La question qui les réunissait était loin d’être de celles qu’on se pose tous les jours : la gestion de la mobilité permise par le traçage des déplacements (vidéosurveillance, géolocalisation, billettique) est-elle compatible avec le respect de la vie privée ? Pourtant, pendant deux week-ends, ils ont examiné sous tous les angles les incidences possibles de ces technologies sur notre liberté d’aller et venir. D’abord avec l’appui d’experts de ces domaines, professionnels ou chercheurs, favorables et critiques. Ensuite entre eux pour tenter de voir à quelles conditions ces technologies pouvaient être utiles sans devenir trop intrusives dans nos vies.

Comme à chaque fois dans ces jurys citoyens, ce qui frappe, c’est l’effort de conciliation d’enjeux souvent contradictoires non pas par des compromis mous mais par la mise en avant forte de ce qui n’est pas acceptable (par exemple la géolocalisation des enfants comme moyen de surveillance de leurs déplacements) et par une demande tout aussi forte d’être informés de ce qui se fait souvent à notre insu (comme la transmission de nos coordonnées à des fins commerciales). Pas de conversion spectaculaire des technophiles en technophobes ou inversement. Simplement une vigilance plus grande de tous et une envie d’être associés aux décisions prises sur ces sujets.

Dimanche, à l’issue de ces deux week-ends studieux, les participants étaient unanimes pour s’étonner et se réjouir. Se réjouir d’avoir eu la chance de donner leur avis, s’étonner que ce genre de pratiques ne soient pas plus développées. Je ne doute pas que tous ceux qui ont déjà participé à un jury, une conférence, un atelier citoyen – peu importe la dénomination – retrouveront dans ce rapide témoignage des similitudes avec ce qu’ils ont vécu eux-mêmes. On peut en effet constater, jury après jury, que la capacité de délibération citoyenne, est bien une constante. Le repli sur la sphère privée et l’indifférence aux enjeux collectifs ne sont donc pas une fatalité !  Ils ne sont en fait que le produit d’un manque de sollicitation des capacités que nous avons tous et qui, finalement,  se « dérouillent » plutôt vite (au prix de quelques maux de tête, parfois, liés à l’attention soutenue que suppose l’exercice !).

Les chercheurs et experts qui ont accompagné le groupe sont tous repartis en se disant frappés de la maturité des débats, ravis d’avoir consacré leur samedi à cette expérience pour eux inédite.
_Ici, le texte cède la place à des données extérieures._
-- ==== Sys2Proof/Machine/Regs.lean ====
section
/-!
DEFINITION. The register map (00 R10 to R18; the register tables of R106, R135, R199, R200, R221, R222, R245, R267, R297,
R318, R341, R342, R359, R380, R402, R419, R447, R448, R477 to R480, R500, R519 to R521, R539): where every register lies, which of
its bits have which access type (R13), its reset value (R18) and its place in a wide value (R17); then the address of every
register and the place of every field by the manual's own name.
-/
namespace Sys2Proof.Machine

/-- One row of a register map. Bit masks name the bits of each access type (R13); a bit in none of the five masks is RO or
reserved, so a write ignores it. `n1` copies lie `s1` bytes apart, each with `n2` copies `s2` bytes apart. A register of a
value wider than 32 bits is word `wpos` of `wlen` (R17). -/
structure RegDesc where
  name : String
  off : Nat
  s1 : Nat
  n1 : Nat
  s2 : Nat
  n2 : Nat
  rw : Nat
  sh : Nat
  w1c : Nat
  wo : Nat
  rc : Nat
  reset : Nat
  wlen : Nat
  wpos : Nat
  deriving DecidableEq, Repr

/-- The place of a field: the address of its register, its lowest bit and its width. -/
structure FieldAt where
  addr : Nat
  lsb : Nat
  width : Nat
  deriving DecidableEq, Repr


namespace Map

/-- The register map of block GLB (21 R539). -/
def glb : List RegDesc := [
  ⟨"GLB_ID", 0, 0, 1, 0, 1, 0, 0, 0, 0, 0, 0x96322100, 1, 0⟩,
  ⟨"GLB_STRAP", 0x4, 0, 1, 0, 1, 0, 0, 0, 0, 0, 0, 1, 0⟩,
  ⟨"GLB_RESET_CAUSE", 0x8, 0, 1, 0, 1, 0, 0, 0, 0, 0, 0x1, 1, 0⟩,
  ⟨"GLB_BOOT_STATUS", 0xC, 0, 1, 0, 1, 0, 0, 0, 0, 0, 0, 1, 0⟩,
  ⟨"GLB_PUSH", 0x10, 0, 1, 0, 1, 0, 0, 0, 0x807FFFFF, 0, 0, 1, 0⟩,
  ⟨"GLB_RST", 0x14, 0, 1, 0, 1, 0, 0, 0, 0xFFFFFFFF, 0, 0, 1, 0⟩,
  ⟨"GLB_BOOT_TIME", 0x18, 0, 1, 0, 1, 0, 0, 0, 0, 0, 0, 1, 0⟩,
  ⟨"GLB_REPL_SRC_LO", 0x1C, 0, 1, 0, 1, 0xFFFFFFFF, 0, 0, 0, 0, 0, 2, 0⟩,
  ⟨"GLB_REPL_SRC_HI", 0x20, 0, 1, 0, 1, 0xFF, 0, 0, 0, 0, 0, 2, 1⟩,
  ⟨"GLB_REPL_CTRL", 0x24, 0, 1, 0, 1, 0x1, 0, 0, 0xC0000000, 0, 0, 1, 0⟩,
  ⟨"GLB_REPL_STATUS", 0x28, 0, 1, 0, 1, 0, 0, 0, 0, 0, 0, 1, 0⟩,
  ⟨"GLB_REPL_AT_LO", 0x2C, 0, 1, 0, 1, 0xFFFFFFFF, 0, 0, 0, 0, 0, 2, 0⟩,
  ⟨"GLB_REPL_AT_HI", 0x30, 0, 1, 0, 1, 0xFFFFFFFF, 0, 0, 0, 0, 0, 2, 1⟩,
  ⟨"GLB_INT_STATUS", 0x34, 0, 1, 0, 1, 0, 0, 0x3F, 0, 0, 0, 1, 0⟩,
  ⟨"GLB_INT_ENABLE", 0x38, 0, 1, 0, 1, 0x3F, 0, 0, 0, 0, 0, 1, 0⟩]

/-- The register map of block CFG (03 R106). -/
def cfg : List RegDesc := [
  ⟨"CFG_STATUS", 0, 0, 1, 0, 1, 0, 0, 0, 0, 0, 0, 1, 0⟩,
  ⟨"CFG_LOAD_STATUS", 0x4, 0, 1, 0, 1, 0, 0, 0, 0, 0, 0, 1, 0⟩,
  ⟨"CFG_IMAGE_ID_LO", 0x8, 0, 1, 0, 1, 0, 0, 0, 0, 0, 0, 2, 0⟩,
  ⟨"CFG_IMAGE_ID_HI", 0xC, 0, 1, 0, 1, 0, 0, 0, 0, 0, 0, 2, 1⟩,
  ⟨"CFG_SECVER", 0x10, 0, 1, 0, 1, 0, 0, 0, 0, 0, 0, 1, 0⟩,
  ⟨"CFG_MODE_HELD", 0x14, 0, 1, 0, 1, 0, 0, 0, 0, 0, 0, 1, 0⟩,
  ⟨"CFG_MODE_REQ", 0x18, 0, 1, 0, 1, 0xFFF, 0, 0, 0, 0, 0, 1, 0⟩,
  ⟨"CFG_MODE_HWREQ", 0x1C, 0, 1, 0, 1, 0, 0, 0, 0, 0, 0, 1, 0⟩,
  ⟨"CFG_TAKE_CTRL", 0x20, 0, 1, 0, 1, 0x1, 0, 0, 0x2, 0, 0, 1, 0⟩,
  ⟨"CFG_TAKE_AT_LO", 0x24, 0, 1, 0, 1, 0xFFFFFFFF, 0, 0, 0, 0, 0, 2, 0⟩,
  ⟨"CFG_TAKE_AT_HI", 0x28, 0, 1, 0, 1, 0xFFFFFFFF, 0, 0, 0, 0, 0, 2, 1⟩,
  ⟨"CFG_TAKE_LAST_LO", 0x2C, 0, 1, 0, 1, 0, 0, 0, 0, 0, 0, 2, 0⟩,
  ⟨"CFG_TAKE_LAST_HI", 0x30, 0, 1, 0, 1, 0, 0, 0, 0, 0, 0, 2, 1⟩,
  ⟨"CFG_REFUSED", 0x34, 0, 1, 0, 1, 0, 0, 0x1FFF, 0, 0, 0, 1, 0⟩,
  ⟨"CFG_INT_STATUS", 0x38, 0, 1, 0, 1, 0, 0, 0x1F, 0, 0, 0, 1, 0⟩,
  ⟨"CFG_INT_ENABLE", 0x3C, 0, 1, 0, 1, 0x1F, 0, 0, 0, 0, 0, 1, 0⟩,
  ⟨"CFG_STAGE_TIME", 0x40, 0, 1, 0, 1, 0, 0, 0, 0, 0, 0, 1, 0⟩,
  ⟨"CFG_SHADOW_BASE_LO", 0x44, 0, 1, 0, 1, 0, 0, 0, 0, 0, 0, 2, 0⟩,
  ⟨"CFG_SHADOW_BASE_HI", 0x48, 0, 1, 0, 1, 0, 0, 0, 0, 0, 0, 2, 1⟩,
  ⟨"CFG_OWNED_ADDR", 0x4C, 0, 1, 0, 1, 0xFFFFFFFF, 0, 0, 0, 0, 0, 1, 0⟩,
  ⟨"CFG_OWNED_MASK", 0x50, 0, 1, 0, 1, 0, 0, 0, 0, 0, 0, 1, 0⟩,
  ⟨"CFG_HWREQ_EN", 0x54, 0, 1, 0, 1, 0x2, 0, 0, 0, 0, 0, 1, 0⟩]

/-- The register map of block EVT (18 R477). -/
def evt : List RegDesc := [
  ⟨"EVT_INFO", 0, 0, 1, 0, 1, 0, 0, 0, 0, 0, 0x400100, 1, 0⟩,
  ⟨"EVT_LEVEL0", 0x10, 0, 1, 0, 1, 0, 0, 0, 0, 0, 0, 1, 0⟩,
  ⟨"EVT_LEVEL1", 0x14, 0, 1, 0, 1, 0, 0, 0, 0, 0, 0, 1, 0⟩,
  ⟨"EVT_LEVEL2", 0x18, 0, 1, 0, 1, 0, 0, 0, 0, 0, 0, 1, 0⟩,
  ⟨"EVT_LEVEL3", 0x1C, 0, 1, 0, 1, 0, 0, 0, 0, 0, 0, 1, 0⟩,
  ⟨"EVT_LEVEL4", 0x20, 0, 1, 0, 1, 0, 0, 0, 0, 0, 0, 1, 0⟩,
  ⟨"EVT_LEVEL5", 0x24, 0, 1, 0, 1, 0, 0, 0, 0, 0, 0, 1, 0⟩,
  ⟨"EVT_LEVEL6", 0x28, 0, 1, 0, 1, 0, 0, 0, 0, 0, 0, 1, 0⟩,
  ⟨"EVT_LEVEL7", 0x2C, 0, 1, 0, 1, 0, 0, 0, 0, 0, 0, 1, 0⟩,
  ⟨"EVT_VREQ_LO", 0x30, 0, 1, 0, 1, 0, 0, 0, 0, 0, 0, 1, 0⟩,
  ⟨"EVT_VREQ_HI", 0x34, 0, 1, 0, 1, 0, 0, 0, 0, 0, 0, 1, 0⟩,
  ⟨"EVT_EOI", 0x38, 0, 1, 0, 1, 0, 0, 0, 0x3F, 0, 0, 1, 0⟩,
  ⟨"EVT_LOCAL_STATUS", 0x3C, 0, 1, 0, 1, 0, 0, 0xFFFF007F, 0, 0, 0, 1, 0⟩,
  ⟨"EVT_LOCAL_ENABLE", 0x40, 0, 1, 0, 1, 0xFFFF007F, 0, 0, 0, 0, 0, 1, 0⟩,
  ⟨"EVT_SW", 0x44, 0, 1, 0, 1, 0, 0, 0, 0xFFFF0000, 0, 0, 1, 0⟩,
  ⟨"EVT_TICK_DIV", 0x48, 0, 1, 0, 1, 0xF0F0F, 0, 0, 0, 0, 0, 1, 0⟩,
  ⟨"EVT_CMP_CTRL", 0x4C, 0, 1, 0, 1, 0xFFF, 0, 0, 0, 0, 0, 1, 0⟩,
  ⟨"EVT_CMPn_LO", 0x50, 0x8, 4, 0, 1, 0xFFFFFFFF, 0, 0, 0, 0, 0, 2, 0⟩,
  ⟨"EVT_CMPn_HI", 0x54, 0x8, 4, 0, 1, 0xFFFFFFFF, 0, 0, 0, 0, 0, 2, 1⟩,
  ⟨"EVT_HOLDv", 0x100, 0x4, 64, 0, 1, 0x3FF, 0, 0, 0, 0, 0, 1, 0⟩,
  ⟨"EVT_ROUTEs", 0x400, 0x4, 256, 0, 1, 0xB000003F, 0, 0, 0, 0, 0, 1, 0⟩]

/-- The register map of block FLT (19 R500). -/
def flt : List RegDesc := [
  ⟨"FLT_INFO", 0, 0, 1, 0, 1, 0, 0, 0, 0, 0, 0x4005, 1, 0⟩,
  ⟨"FLT_STATUS", 0x4, 0, 1, 0, 1, 0, 0, 0, 0, 0, 0, 1, 0⟩,
  ⟨"FLT_CTRL", 0x8, 0, 1, 0, 1, 0x37, 0, 0, 0, 0, 0x2, 1, 0⟩,
  ⟨"FLT_ACK", 0xC, 0, 1, 0, 1, 0, 0, 0, 0x1F, 0, 0, 1, 0⟩,
  ⟨"FLT_CLEAR", 0x10, 0, 1, 0, 1, 0, 0, 0, 0xC, 0, 0, 1, 0⟩,
  ⟨"FLT_ERR_CTRL", 0x14, 0, 1, 0, 1, 0x800003FF, 0, 0, 0, 0, 0x14, 1, 0⟩,
  ⟨"FLT_INT_STATUS", 0x18, 0, 1, 0, 1, 0, 0, 0xFFF, 0, 0, 0, 1, 0⟩,
  ⟨"FLT_INT_ENABLE", 0x1C, 0, 1, 0, 1, 0xFFF, 0, 0, 0, 0, 0, 1, 0⟩,
  ⟨"FLT_COUNTL", 0x20, 0x4, 5, 0, 1, 0, 0, 0, 0, 0xFFFFFFFF, 0, 1, 0⟩,
  ⟨"FLT_LOG_STATUS", 0x34, 0, 1, 0, 1, 0, 0, 0, 0, 0, 0, 1, 0⟩,
  ⟨"FLT_LOG0", 0x38, 0, 1, 0, 1, 0, 0, 0, 0, 0, 0, 1, 0⟩,
  ⟨"FLT_LOG1", 0x3C, 0, 1, 0, 1, 0, 0, 0, 0, 0, 0, 1, 0⟩,
  ⟨"FLT_LOG2", 0x40, 0, 1, 0, 1, 0, 0, 0, 0, 0, 0, 1, 0⟩,
  ⟨"FLT_LOG3", 0x44, 0, 1, 0, 1, 0, 0, 0, 0, 0, 0, 1, 0⟩,
  ⟨"FLT_WDOG", 0x48, 0, 1, 0, 1, 0xFFFF0003, 0, 0, 0, 0, 0x1, 1, 0⟩,
  ⟨"FLT_KICK", 0x4C, 0, 1, 0, 1, 0, 0, 0, 0xFFFFFFFF, 0, 0, 1, 0⟩,
  ⟨"FLT_INJ_CTRL", 0x50, 0, 1, 0, 1, 0xB000000F, 0, 0, 0, 0, 0, 1, 0⟩,
  ⟨"FLT_INJ_ADDR_LO", 0x54, 0, 1, 0, 1, 0xFFFFFFFF, 0, 0, 0, 0, 0, 2, 0⟩,
  ⟨"FLT_INJ_ADDR_HI", 0x58, 0, 1, 0, 1, 0xFF, 0, 0, 0, 0, 0, 2, 1⟩,
  ⟨"FLT_INJ_REPORT", 0x5C, 0, 1, 0, 1, 0, 0, 0, 0x871F00FF, 0, 0, 1, 0⟩,
  ⟨"FLT_SCOPEs", 0x1000, 0x4, 256, 0, 1, 0x77, 0, 0, 0, 0, 0, 1, 0⟩]

/-- The register map of block WEIR (20 R519). -/
def weir : List RegDesc := [
  ⟨"WEIR_INFO", 0, 0, 1, 0, 1, 0, 0, 0, 0, 0, 0x16, 1, 0⟩,
  ⟨"WEIR_BUDGET", 0x4, 0, 1, 0, 1, 0xFFF, 0, 0, 0, 0, 0, 1, 0⟩,
  ⟨"WEIR_RESERVE", 0x8, 0, 1, 0, 1, 0, 0, 0, 0, 0, 0, 1, 0⟩,
  ⟨"WEIR_STATUS", 0xC, 0, 1, 0, 1, 0, 0, 0, 0, 0, 0, 1, 0⟩,
  ⟨"WEIR_REQ", 0x10, 0, 1, 0, 1, 0, 0, 0, 0, 0, 0, 1, 0⟩,
  ⟨"WEIR_GRANT", 0x14, 0, 1, 0, 1, 0, 0, 0, 0, 0, 0, 1, 0⟩,
  ⟨"WEIR_CTRL", 0x18, 0, 1, 0, 1, 0xFF, 0, 0, 0, 0, 0xA, 1, 0⟩,
  ⟨"WEIR_MEAS", 0x1C, 0, 1, 0, 1, 0, 0, 0, 0, 0, 0, 1, 0⟩,
  ⟨"WEIR_INT_STATUS", 0x20, 0, 1, 0, 1, 0, 0, 0x1F, 0, 0, 0, 1, 0⟩,
  ⟨"WEIR_INT_ENABLE", 0x24, 0, 1, 0, 1, 0x1F, 0, 0, 0, 0, 0, 1, 0⟩,
  ⟨"WEIR_COUNT", 0x28, 0, 1, 0, 1, 0, 0, 0, 0, 0xFFFFFFFF, 0, 1, 0⟩,
  ⟨"WEIR_COSTr", 0x40, 0x4, 22, 0, 1, 0, 0, 0, 0, 0, 0, 1, 0⟩,
  ⟨"WEIR_MODE_COSTm", 0x100, 0x4, 12, 0, 1, 0, 0, 0, 0, 0, 0, 1, 0⟩]

/-- The register map of block CLK (10 R297). -/
def clk : List RegDesc := [
  ⟨"CLK_INFO", 0, 0, 1, 0, 1, 0, 0, 0, 0, 0, 0x70309, 1, 0⟩,
  ⟨"CLK_STATUS", 0x4, 0, 1, 0, 1, 0, 0, 0, 0, 0, 0, 1, 0⟩,
  ⟨"CLK_OSC_DEV", 0x8, 0, 1, 0, 1, 0, 0, 0, 0, 0, 0, 1, 0⟩,
  ⟨"CLK_INT_STATUS", 0xC, 0, 1, 0, 1, 0, 0, 0x7, 0, 0, 0, 1, 0⟩,
  ⟨"CLK_INT_ENABLE", 0x10, 0, 1, 0, 1, 0x7, 0, 0, 0, 0, 0, 1, 0⟩,
  ⟨"CLK_INT_SUM", 0x14, 0, 1, 0, 1, 0, 0, 0, 0, 0, 0, 1, 0⟩,
  ⟨"CLK_CANDc_CFG", 0x100, 0x20, 9, 0, 1, 0x84000000, 0, 0, 0, 0, 0, 1, 0⟩,
  ⟨"CLK_CANDc_QUAL", 0x104, 0x20, 9, 0, 1, 0xFFFFFFFF, 0, 0, 0, 0, 0x4050532, 1, 0⟩,
  ⟨"CLK_CANDc_DRIFT", 0x108, 0x20, 9, 0, 1, 0xC0FFFFFF, 0, 0, 0, 0, 0xC0401414, 1, 0⟩,
  ⟨"CLK_CANDc_STATUS", 0x10C, 0x20, 9, 0, 1, 0, 0, 0, 0, 0, 0, 1, 0⟩,
  ⟨"CLK_CANDc_FREQ", 0x110, 0x20, 9, 0, 1, 0, 0, 0, 0, 0, 0, 1, 0⟩,
  ⟨"CLK_CANDc_SLOPE", 0x114, 0x20, 9, 0, 1, 0, 0, 0, 0, 0, 0, 1, 0⟩,
  ⟨"CLK_CANDc_COUNT", 0x118, 0x20, 9, 0, 1, 0, 0, 0, 0, 0xFFFFFFFF, 0, 1, 0⟩,
  ⟨"CLK_DOMx_CFG", 0x400, 0x40, 3, 0, 1, 0, 0, 0, 0, 0, 0, 1, 0⟩,
  ⟨"CLK_DOMx_PRIO", 0x404, 0x40, 3, 0, 1, 0xFFFFFFFF, 0, 0, 0, 0, 0, 1, 0⟩,
  ⟨"CLK_DOMx_PRIO_HI", 0x408, 0x40, 3, 0, 1, 0xF, 0, 0, 0, 0, 0, 1, 0⟩,
  ⟨"CLK_DOMx_CTRL", 0x40C, 0x40, 3, 0, 1, 0x10FFF13, 0, 0, 0x80000000, 0, 0, 1, 0⟩,
  ⟨"CLK_DOMx_LOOP", 0x410, 0x40, 3, 0, 1, 0x3FF01FF, 0, 0, 0, 0, 0, 1, 0⟩,
  ⟨"CLK_DOMx_STATUS", 0x414, 0x40, 3, 0, 1, 0, 0, 0, 0, 0, 0xFF00000, 1, 0⟩,
  ⟨"CLK_DOMx_PHASE", 0x418, 0x40, 3, 0, 1, 0, 0, 0, 0, 0, 0, 1, 0⟩,
  ⟨"CLK_DOMx_FREQ", 0x41C, 0x40, 3, 0, 1, 0, 0, 0, 0, 0, 0, 1, 0⟩,
  ⟨"CLK_DOMx_BOFF", 0x420, 0x40, 3, 0, 1, 0, 0, 0, 0, 0, 0, 1, 0⟩,
  ⟨"CLK_DOMx_DIVERGE", 0x424, 0x40, 3, 0, 1, 0, 0, 0, 0, 0, 0, 1, 0⟩,
  ⟨"CLK_DOMx_HOLD", 0x428, 0x40, 3, 0, 1, 0, 0, 0, 0, 0, 0, 1, 0⟩,
  ⟨"CLK_DOMx_COUNT", 0x42C, 0x40, 3, 0, 1, 0, 0, 0, 0, 0xFFFFFFFF, 0, 1, 0⟩,
  ⟨"CLK_DOMx_INT_STATUS", 0x430, 0x40, 3, 0, 1, 0, 0, 0x7FF, 0, 0, 0, 1, 0⟩,
  ⟨"CLK_DOMx_INT_ENABLE", 0x434, 0x40, 3, 0, 1, 0x7FF, 0, 0, 0, 0, 0, 1, 0⟩,
  ⟨"CLK_OUTo_CFG", 0x600, 0x10, 7, 0, 1, 0xC0000037, 0, 0, 0, 0, 0, 1, 0⟩,
  ⟨"CLK_OUTo_PERIOD", 0x644, 0x10, 2, 0, 1, 0xFFFFFFFF, 0, 0, 0, 0, 0, 1, 0⟩,
  ⟨"CLK_OUTo_CTRL", 0x608, 0x10, 7, 0, 1, 0xFFFFFF03, 0, 0, 0x4, 0, 0, 1, 0⟩,
  ⟨"CLK_OUTo_OFFSET", 0x60C, 0x10, 7, 0, 1, 0, 0, 0, 0, 0, 0x80000000, 1, 0⟩]

/-- The register map of block TIME (11 R318). -/
def time : List RegDesc := [
  ⟨"TIME_INFO", 0, 0, 1, 0, 1, 0, 0, 0, 0, 0, 0x20004, 1, 0⟩,
  ⟨"TIME_SNAP", 0x4, 0, 1, 0, 1, 0, 0, 0, 0x1, 0, 0, 1, 0⟩,
  ⟨"TIME_INT_SUM", 0x8, 0, 1, 0, 1, 0, 0, 0, 0, 0, 0, 1, 0⟩,
  ⟨"TBn_CTRL", 0x100, 0x80, 4, 0, 1, 0x10, 0, 0, 0, 0, 0, 1, 0⟩,
  ⟨"TBn_STATUS", 0x104, 0x80, 4, 0, 1, 0, 0, 0, 0, 0, 0, 1, 0⟩,
  ⟨"TBn_ADJ", 0x108, 0x80, 4, 0, 1, 0xFFFFFFFF, 0, 0, 0, 0, 0, 1, 0⟩,
  ⟨"TBn_TIME0", 0x110, 0x80, 4, 0, 1, 0, 0, 0, 0, 0, 0, 4, 0⟩,
  ⟨"TBn_TIME1", 0x114, 0x80, 4, 0, 1, 0, 0, 0, 0, 0, 0, 4, 1⟩,
  ⟨"TBn_TIME2", 0x118, 0x80, 4, 0, 1, 0, 0, 0, 0, 0, 0, 4, 2⟩,
  ⟨"TBn_TIME3", 0x11C, 0x80, 4, 0, 1, 0, 0, 0, 0, 0, 0, 4, 3⟩,
  ⟨"TBn_SET0", 0x120, 0x80, 4, 0, 1, 0xFFFFFFFF, 0, 0, 0, 0, 0, 4, 0⟩,
  ⟨"TBn_SET1", 0x124, 0x80, 4, 0, 1, 0xFFFFFFFF, 0, 0, 0, 0, 0, 4, 1⟩,
  ⟨"TBn_SET2", 0x128, 0x80, 4, 0, 1, 0xFFFFFFFF, 0, 0, 0, 0, 0, 4, 2⟩,
  ⟨"TBn_SET3", 0x12C, 0x80, 4, 0, 1, 0xFFFFFFFF, 0, 0, 0, 0, 0, 4, 3⟩,
  ⟨"TBn_STEP_LO", 0x130, 0x80, 4, 0, 1, 0xFFFFFFFF, 0, 0, 0, 0, 0, 2, 0⟩,
  ⟨"TBn_STEP_HI", 0x134, 0x80, 4, 0, 1, 0xFFFFFFFF, 0, 0, 0, 0, 0, 2, 1⟩,
  ⟨"TBn_MEAS_LO", 0x138, 0x80, 4, 0, 1, 0xFFFFFFFF, 0, 0, 0, 0, 0, 2, 0⟩,
  ⟨"TBn_MEAS_HI", 0x13C, 0x80, 4, 0, 1, 0xFFFFFFFF, 0, 0, 0, 0, 0, 2, 1⟩,
  ⟨"TBn_KP", 0x140, 0x80, 4, 0, 1, 0xFFFFFF, 0, 0, 0, 0, 0, 1, 0⟩,
  ⟨"TBn_KI", 0x144, 0x80, 4, 0, 1, 0xFFFFFF, 0, 0, 0, 0, 0, 1, 0⟩,
  ⟨"TBn_SERVO_CFG", 0x148, 0x80, 4, 0, 1, 0x83FFFF00, 0, 0, 0, 0, 0x80321000, 1, 0⟩,
  ⟨"TBn_THRESH", 0x14C, 0x80, 4, 0, 1, 0xFFFFFFFF, 0, 0, 0, 0, 0x2064064, 1, 0⟩,
  ⟨"TBn_DERIVE", 0x150, 0x80, 4, 0, 1, 0xFFFF00, 0, 0, 0, 0, 0, 1, 0⟩,
  ⟨"TBn_OFFSET", 0x154, 0x80, 4, 0, 1, 0, 0, 0, 0, 0, 0, 1, 0⟩,
  ⟨"TBn_LAST_OFS", 0x158, 0x80, 4, 0, 1, 0, 0, 0, 0, 0, 0, 1, 0⟩,
  ⟨"TBn_COUNT", 0x15C, 0x80, 4, 0, 1, 0, 0, 0, 0, 0xFFFFFFFF, 0, 1, 0⟩,
  ⟨"TBn_INT_STATUS", 0x160, 0x80, 4, 0, 1, 0, 0, 0x7F, 0, 0, 0, 1, 0⟩,
  ⟨"TBn_INT_ENABLE", 0x164, 0x80, 4, 0, 1, 0x7F, 0, 0, 0, 0, 0, 1, 0⟩,
  ⟨"TIME_MACm_CFG", 0x400, 0x40, 2, 0, 1, 0x31, 0, 0, 0, 0, 0, 1, 0⟩,
  ⟨"TIME_MACm_RXMAP", 0x404, 0x40, 2, 0, 1, 0xB0FFB0FF, 0, 0, 0, 0, 0, 1, 0⟩,
  ⟨"TIME_MACm_ASYM_TX", 0x408, 0x40, 2, 0, 1, 0xFFFFFFFF, 0, 0, 0, 0, 0, 1, 0⟩,
  ⟨"TIME_MACm_ASYM_RX", 0x40C, 0x40, 2, 0, 1, 0xFFFFFFFF, 0, 0, 0, 0, 0, 1, 0⟩,
  ⟨"TIME_MACm_CORR", 0x410, 0x40, 2, 0, 1, 0, 0, 0, 0, 0, 0, 1, 0⟩,
  ⟨"TIME_MACm_TXQ_STATUS", 0x414, 0x40, 2, 0, 1, 0, 0, 0, 0, 0, 0, 1, 0⟩,
  ⟨"TIME_MACm_TXQ0", 0x418, 0x40, 2, 0, 1, 0, 0, 0, 0, 0, 0, 1, 0⟩,
  ⟨"TIME_MACm_TXQ1", 0x41C, 0x40, 2, 0, 1, 0, 0, 0, 0, 0, 0, 1, 0⟩,
  ⟨"TIME_MACm_TXQ2", 0x420, 0x40, 2, 0, 1, 0, 0, 0, 0, 0, 0, 1, 0⟩,
  ⟨"TIME_MACm_TXQ3", 0x424, 0x40, 2, 0, 1, 0, 0, 0, 0, 0, 0, 1, 0⟩,
  ⟨"TIME_MACm_TXQ_LOST", 0x428, 0x40, 2, 0, 1, 0, 0, 0, 0, 0xFFFFFFFF, 0, 1, 0⟩,
  ⟨"TIME_MACm_INT_STATUS", 0x42C, 0x40, 2, 0, 1, 0, 0, 0x7, 0, 0, 0, 1, 0⟩,
  ⟨"TIME_MACm_INT_ENABLE", 0x430, 0x40, 2, 0, 1, 0x7, 0, 0, 0, 0, 0, 1, 0⟩]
Trois d’entre eux, venus au départ pour une simple intervention, se sont pris au jeu et sont restés pour assister aux échanges. Un des intervenants en a parlé au sein d’une association professionnelle et a trouvé un tel écho qu’on lui a demandé un article sur le sujet !

Je suis sûr que c’est ainsi, de proche en proche, que ces pratiques démocratiques d’un nouveau type se développeront et seront prises en compte dans la décision publique. A ce propos, il serait intéressant de parvenir à recenser les initiatives prises. Elles se multiplient en ce moment, à toutes les échelles de territoire. Un signe encourageant pour la démocratie.

 


[1] Ce jury citoyen était organisé dans le cadre du Predit, programme national de recherche sur les transports piloté par le Ministère de l’Ecologie et du Développement durable. Il était mis en œuvre par une équipe de Synergence pilotée par Martin Vielajus et moi.